Pjetër Bogdani | |
---|---|
Pjetër Bogdani on a 1989 Albania stamp
|
|
Born | circa 1630 Gur i Hasit, near Prizren,Ottoman Empire (modern-day Kosovo) |
Died | 1689 Pristina, Ottoman Empire (now Kosovo) |
Nationality | Albanian |
Other names | Pietro Bogdano |
Occupation | Catholic priest, writer, poet |
Known for | author of the first prose work of substance originally written in Albanian language |
Pjetër Bogdani (c. 1630 – December 1689), known in Italian as Pietro Bogdano, is the most original writer of early literature in Albania. He is author of the Cuneus Prophetarum (The Band of the Prophets), 1685, the first prose work of substance written originally in Albanian (i.e. not a translation).

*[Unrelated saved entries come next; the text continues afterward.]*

-- ==== Sys2Proof/Laws/SoundSteps.lean ====
section
/-! SUPPORT. What keeps a state sound (`State.Sound`: R159, R253): collectives, parity and steps.
One lemma per operation and per command. -/

namespace Sys2Proof.Machine

/-! ### Rings -/

theorem State.addColl_sound {s : State} {c : Coll} (hs : s.Sound) : (State.addColl s c).Sound := by
  unfold State.addColl
  dsimp only
  repeat (with_reducible refine State.Sound.mk_of ?_; with_reducible assumption)

theorem State.sendPart_sound {s : State} {c : Coll} {dst tseq : Nat} {bs : List PByte} {last : Bool} (hs : s.Sound) :
    (State.sendPart s c dst tseq bs last).Sound := by
  unfold State.sendPart
  repeat' first
    | with_reducible assumption
    | with_reducible refine State.sendPacket_sound ?_

theorem State.sendRing_sound {s : State} {c : Coll} {ps : List (CollPkt × List PByte)} (hs : s.Sound) :
    (State.sendRing s c ps).Sound := by
  unfold State.sendRing
  dsimp only
  repeat' first
    | with_reducible assumption
    | with_reducible refine State.sendPart_sound ?_
    | with_reducible refine each_sound (fun _ _ _ => ?_) ?_

theorem State.putResult_sound {s : State} {c : Coll} {a : Nat} {bs : List PByte} (hs : s.Sound) :
    (State.putResult s c a bs).1.Sound := by
  unfold State.putResult
  dsimp only
  repeat' first
    | with_reducible assumption
    | with_reducible refine State.policy_sound ?_
    | with_reducible refine State.put_sound ?_

theorem State.landPart_sound {s : State} {c : Coll} {p : CollPkt} {bs : List PByte} (hs : s.Sound) :
    (State.landPart s c p bs).1.Sound := by
  unfold State.landPart
  dsimp only
  repeat' first
    | with_reducible assumption
    | with_reducible refine State.putResult_sound ?_
    | split

theorem State.endIfIn_sound {s : State} {c : Coll} (hs : s.Sound) : (State.endIfIn s c).Sound := by
  unfold State.endIfIn
  repeat' first
    | with_reducible assumption
    | with_reducible refine State.endColl_sound ?_
    | with_reducible refine ite_sound ?_ ?_
    | split

theorem State.ringPacket_sound {s : State} {c : Coll} {i : Nat} {bs : List PByte} (hs : s.Sound) :
    (State.ringPacket s c i bs).Sound := by
  unfold State.ringPacket
  dsimp only
  repeat' first
    | with_reducible assumption
    | with_reducible refine State.landPart_sound ?_
    | with_reducible refine State.setColl_sound ?_
    | with_reducible refine State.sendRing_sound ?_
    | with_reducible refine State.endIfIn_sound ?_
    | with_reducible refine ite_sound ?_ ?_
    | split

theorem State.ownBytes_sound {s : State} {v : HostView} {c : Coll} {t : Tensor} (hs : s.Sound) :
    (State.ownBytes s v c t).2.2.Sound := by
  unfold State.ownBytes
  dsimp only
  repeat' first
    | with_reducible assumption
    | with_reducible refine State.get_sound ?_
    | with_reducible refine State.stackRead_sound ?_
    | split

He was born in the village of Gur in the area of Has, near Prizren in 1630. Its exact location is unknown, but Robert Elsie has proposes two modern day villages of Gjonaj and Breg Drini in Prizren area. Bogdani was educated in the traditions of the Catholic church. His uncle Andrea Bogdani (c. 1600–1683) was Archbishop of Skopje and author of a Latin-Albanian grammar, now lost. Bogdani is said to have received his initial schooling from the Franciscans at Chiprovtsi in modern northwestern Bulgaria and then studied at the Illyrian College of Loreto near Ancona, as had his predecessors Pjetër Budi and Frang Bardhi. From 1651 to 1654 he served as a parish priest in Pult and from 1654 to 1656 studied at the College of the Propaganda Fide in Rome where he graduated as a doctor of philosophy and theology. In 1656, he was named Bishop of Shkodra, a post he held for twenty-one years, and was also appointed Administrator of the Archdiocese of Antivari (Bar) until 1671.